Attenzione: per utilizzare le parole della scrittrice Chiara Mezzalama o meglio ascoltando la voce di uno dei personaggi-chiave del suo Dopo la pioggia, (Edizioni e/o 2021, presentato al Premio Strega da Jhumpa Lahiri) questa non è una storia qualunque, non è una “una piccola e ridicola tragedia borghese” bensì un viaggio ripido e intenso che ci riguarda nel profondo.
Con parole dense e precise, sullo sfondo di una Roma odierna in disfacimento, nei suoi colori forti, nelle sue bellezze e incongruenze, al centro del romanzo c’è la vita di una coppia in crisi per un tradimento di Ettore, il marito, nei confronti di Elena, la moglie (che cerca di trovare un senso alle sue scelte, e a quelle di Ettore che a lei preferisce una giovane collega di lavoro, Claudia).
Due figli, una famiglia in bilico, le storie parallele di due vite in crisi e una trama che si snoda avidamente su di sé, a catturarci con la precisione di scene, di fotogrammi concatenati in velocità in un racconto vivido e sensuale. Con le citazioni di brani musicali, che l’autrice inserisce lungo la narrazione, nasce una autentica colonna sonora che ci accompagna lungo tutto il romanzo.

Dopo la pioggia
non è solo un romanzo ‘cittadino’: nel momento in cui la trama ci porta fuori Roma, inizia a piovere. I personaggi si trovano al centro di un cataclisma, di un disastro ecologico, ed è mentre gli elementi si scatenano che tutto ritroverà un altro equilibrio. Più giusto. Più sano. Più vero per ciascuno.

Chiara Mezzalama
è nata a Roma e si è formata in un ambiente internazionale per motivi familiari e di scelte personali che l’hanno portata a vivere a Parigi da qualche anno dove scrive e insegna. La incontriamo a Roma, a via Giulia, per chiederle di raccontarsi.
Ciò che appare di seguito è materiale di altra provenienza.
-- ==== Sys2Proof/Laws/KeepsHost.lean ====
section
/-! SUPPORT. What the ports, the home cache, the contract windows, the mirror, the directory and the host accesses keep: one lemma per operation (Laws/Keeps.lean). -/
set_option linter.unusedVariables false
set_option maxRecDepth 4000
set_option Elab.async false
namespace Sys2Proof.Machine
open Sys2Proof
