-- ==== Sys2Proof/Laws/KeepsPort.lean ====
section
/-! SUPPORT. What port, contract, home-cache, wharf and map commands keep: one lemma per operation (Laws/Keeps.lean). -/
set_option linter.unusedVariables false
set_option maxRecDepth 4000
set_option Elab.async false
namespace Sys2Proof.Machine
open Sys2Proof
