-- ==== Sys2Proof/Laws/KeepsPower.lean ====
section
/-! SUPPORT. What power, start, resets and power states keep: one lemma per operation (Laws/Keeps.lean). -/
set_option linter.unusedVariables false
set_option maxRecDepth 4000
set_option Elab.async false
namespace Sys2Proof.Machine
open Sys2Proof
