-- ==== Sys2Proof/Laws/KeepsService.lean ====
section
/-! SUPPORT. What temperature, KDP sessions, tests and firmware keep: one lemma per operation (Laws/Keeps.lean). -/
set_option linter.unusedVariables false
set_option maxRecDepth 4000
set_option Elab.async false
namespace Sys2Proof.Machine
open Sys2Proof
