-- ==== Sys2Proof/Laws/State.lean ====
section
/-! SUPPORT. The fields of State after each of the updates that write one part of it: one lemma for each field and update, so that a proof reads the
field without unfolding the update. -/
set_option Elab.async false
namespace Sys2Proof.Machine
open Sys2Proof

/-! setObj -/

@[simp] theorem setObj_variant (s : State) (u o v : Nat) : (s.setObj u o v).variant = s.variant := rfl
@[simp] theorem setObj_pending (s : State) (u o v : Nat) : (s.setObj u o v).pending = s.pending := rfl
@[simp] theorem setObj_now (s : State) (u o v : Nat) : (s.setObj u o v).now = s.now := rfl
@[simp] theorem setObj_free (s : State) (u o v : Nat) : (s.setObj u o v).free = s.free := rfl
@[simp] theorem setObj_out (s : State) (u o v : Nat) : (s.setObj u o v).out = s.out := rfl
@[simp] theorem setObj_phase (s : State) (u o v : Nat) : (s.setObj u o v).phase = s.phase := rfl
@[simp] theorem setObj_objs (s : State) (u o v : Nat) : (s.setObj u o v).objs = AMap.set s.objs (objKey u o) v := rfl
@[simp] theorem setObj_blobs (s : State) (u o v : Nat) : (s.setObj u o v).blobs = s.blobs := rfl
@[simp] theorem setObj_hp (s : State) (u o v : Nat) : (s.setObj u o v).hp = s.hp := rfl
@[simp] theorem setObj_mc (s : State) (u o v : Nat) : (s.setObj u o v).mc = s.mc := rfl
@[simp] theorem setObj_dir (s : State) (u o v : Nat) : (s.setObj u o v).dir = s.dir := rfl
@[simp] theorem setObj_hc (s : State) (u o v : Nat) : (s.setObj u o v).hc = s.hc := rfl
@[simp] theorem setObj_wharf (s : State) (u o v : Nat) : (s.setObj u o v).wharf = s.wharf := rfl
@[simp] theorem setObj_media (s : State) (u o v : Nat) : (s.setObj u o v).media = s.media := rfl
@[simp] theorem setObj_ml (s : State) (u o v : Nat) : (s.setObj u o v).ml = s.ml := rfl
@[simp] theorem setObj_ag (s : State) (u o v : Nat) : (s.setObj u o v).ag = s.ag := rfl
@[simp] theorem setObj_dp (s : State) (u o v : Nat) : (s.setObj u o v).dp = s.dp := rfl
@[simp] theorem setObj_pw (s : State) (u o v : Nat) : (s.setObj u o v).pw = s.pw := rfl
@[simp] theorem setObj_cs (s : State) (u o v : Nat) : (s.setObj u o v).cs = s.cs := rfl
@[simp] theorem setObj_th (s : State) (u o v : Nat) : (s.setObj u o v).th = s.th := rfl
@[simp] theorem setObj_pins (s : State) (u o v : Nat) : (s.setObj u o v).pins = s.pins := rfl
@[simp] theorem setObj_kdp (s : State) (u o v : Nat) : (s.setObj u o v).kdp = s.kdp := rfl
@[simp] theorem setObj_hm (s : State) (u o v : Nat) : (s.setObj u o v).hm = s.hm := rfl
@[simp] theorem setObj_recorder (s : State) (u o v : Nat) : (s.setObj u o v).recorder = s.recorder := rfl
@[simp] theorem setObj_pc (s : State) (u o v : Nat) : (s.setObj u o v).pc = s.pc := rfl
@[simp] theorem setObj_ts (s : State) (u o v : Nat) : (s.setObj u o v).ts = s.ts := rfl

/-! setR -/

@[simp] theorem setR_variant (s : State) (o v : Nat) : (s.setR o v).variant = s.variant := rfl
@[simp] theorem setR_pending (s : State) (o v : Nat) : (s.setR o v).pending = s.pending := rfl
@[simp] theorem setR_now (s : State) (o v : Nat) : (s.setR o v).now = s.now := rfl
@[simp] theorem setR_free (s : State) (o v : Nat) : (s.setR o v).free = s.free := rfl
@[simp] theorem setR_out (s : State) (o v : Nat) : (s.setR o v).out = s.out := rfl
@[simp] theorem setR_phase (s : State) (o v : Nat) : (s.setR o v).phase = s.phase := rfl
@[simp] theorem setR_objs (s : State) (o v : Nat) : (s.setR o v).objs = AMap.set s.objs (objKey U.root o) v := rfl
@[simp] theorem setR_blobs (s : State) (o v : Nat) : (s.setR o v).blobs = s.blobs := rfl
@[simp] theorem setR_hp (s : State) (o v : Nat) : (s.setR o v).hp = s.hp := rfl
@[simp] theorem setR_mc (s : State) (o v : Nat) : (s.setR o v).mc = s.mc := rfl
@[simp] theorem setR_dir (s : State) (o v : Nat) : (s.setR o v).dir = s.dir := rfl
@[simp] theorem setR_hc (s : State) (o v : Nat) : (s.setR o v).hc = s.hc := rfl
@[simp] theorem setR_wharf (s : State) (o v : Nat) : (s.setR o v).wharf = s.wharf := rfl
@[simp] theorem setR_media (s : State) (o v : Nat) : (s.setR o v).media = s.media := rfl
@[simp] theorem setR_ml (s : State) (o v : Nat) : (s.setR o v).ml = s.ml := rfl
@[simp] theorem setR_ag (s : State) (o v : Nat) : (s.setR o v).ag = s.ag := rfl
@[simp] theorem setR_dp (s : State) (o v : Nat) : (s.setR o v).dp = s.dp := rfl
@[simp] theorem setR_pw (s : State) (o v : Nat) : (s.setR o v).pw = s.pw := rfl
@[simp] theorem setR_cs (s : State) (o v : Nat) : (s.setR o v).cs = s.cs := rfl
@[simp] theorem setR_th (s : State) (o v : Nat) : (s.setR o v).th = s.th := rfl
@[simp] theorem setR_pins (s : State) (o v : Nat) : (s.setR o v).pins = s.pins := rfl
@[simp] theorem setR_kdp (s : State) (o v : Nat) : (s.setR o v).kdp = s.kdp := rfl
@[simp] theorem setR_hm (s : State) (o v : Nat) : (s.setR o v).hm = s.hm := rfl
@[simp] theorem setR_recorder (s : State) (o v : Nat) : (s.setR o v).recorder = s.recorder := rfl
@[simp] theorem setR_pc (s : State) (o v : Nat) : (s.setR o v).pc = s.pc := rfl
@[simp] theorem setR_ts (s : State) (o v : Nat) : (s.setR o v).ts = s.ts := rfl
Chiara a che età hai iniziato a scrivere e a partire da quando la scrittura ha reclamato un posto centrale nella tua vita?

Ho scritto un romanzo d’avventura a 10 anni sul retro dei dispacci di France Presse quando ero a Teheran e mi annoiavo. Poi un diario segreto su un amore non corrisposto. Poi delle poesie (credo che proprio a quell’epoca risalgano i nostri desideri di essere scrittrici e poete). Il primo romanzo quando avevo 23 anni, poi un altro a 25… sono ancora nel cassetto, e forse è bene che restino!
Nel frattempo studiavo psicologia, mi sono laureata, ho iniziato a lavorare. Ho pubblicato una raccolta di racconti nel 2002, l’editore, Vincenzo, era un mio vicino di casa. Nel 2005 mi sono sposata, ho avuto due figli. Poteva finire così. No, non poteva finire così perché la scrittura non voleva saperne di abbandonarmi.
Ho scritto un altro romanzo nei ritagli di tempo, come spesso accade alle donne. È stato pubblicato nel 2009 dalla casa editrice E/O. Così la scrittura si è «allargata», fino a reclamare un posto centrale nella mia vita. Sono andata a vivere a Parigi per questo, è stata una scelta difficile, radicale. Posso dire oggi, con l’uscita di questo terzo romanzo, che è stata una delle scelte più giuste della mia vita.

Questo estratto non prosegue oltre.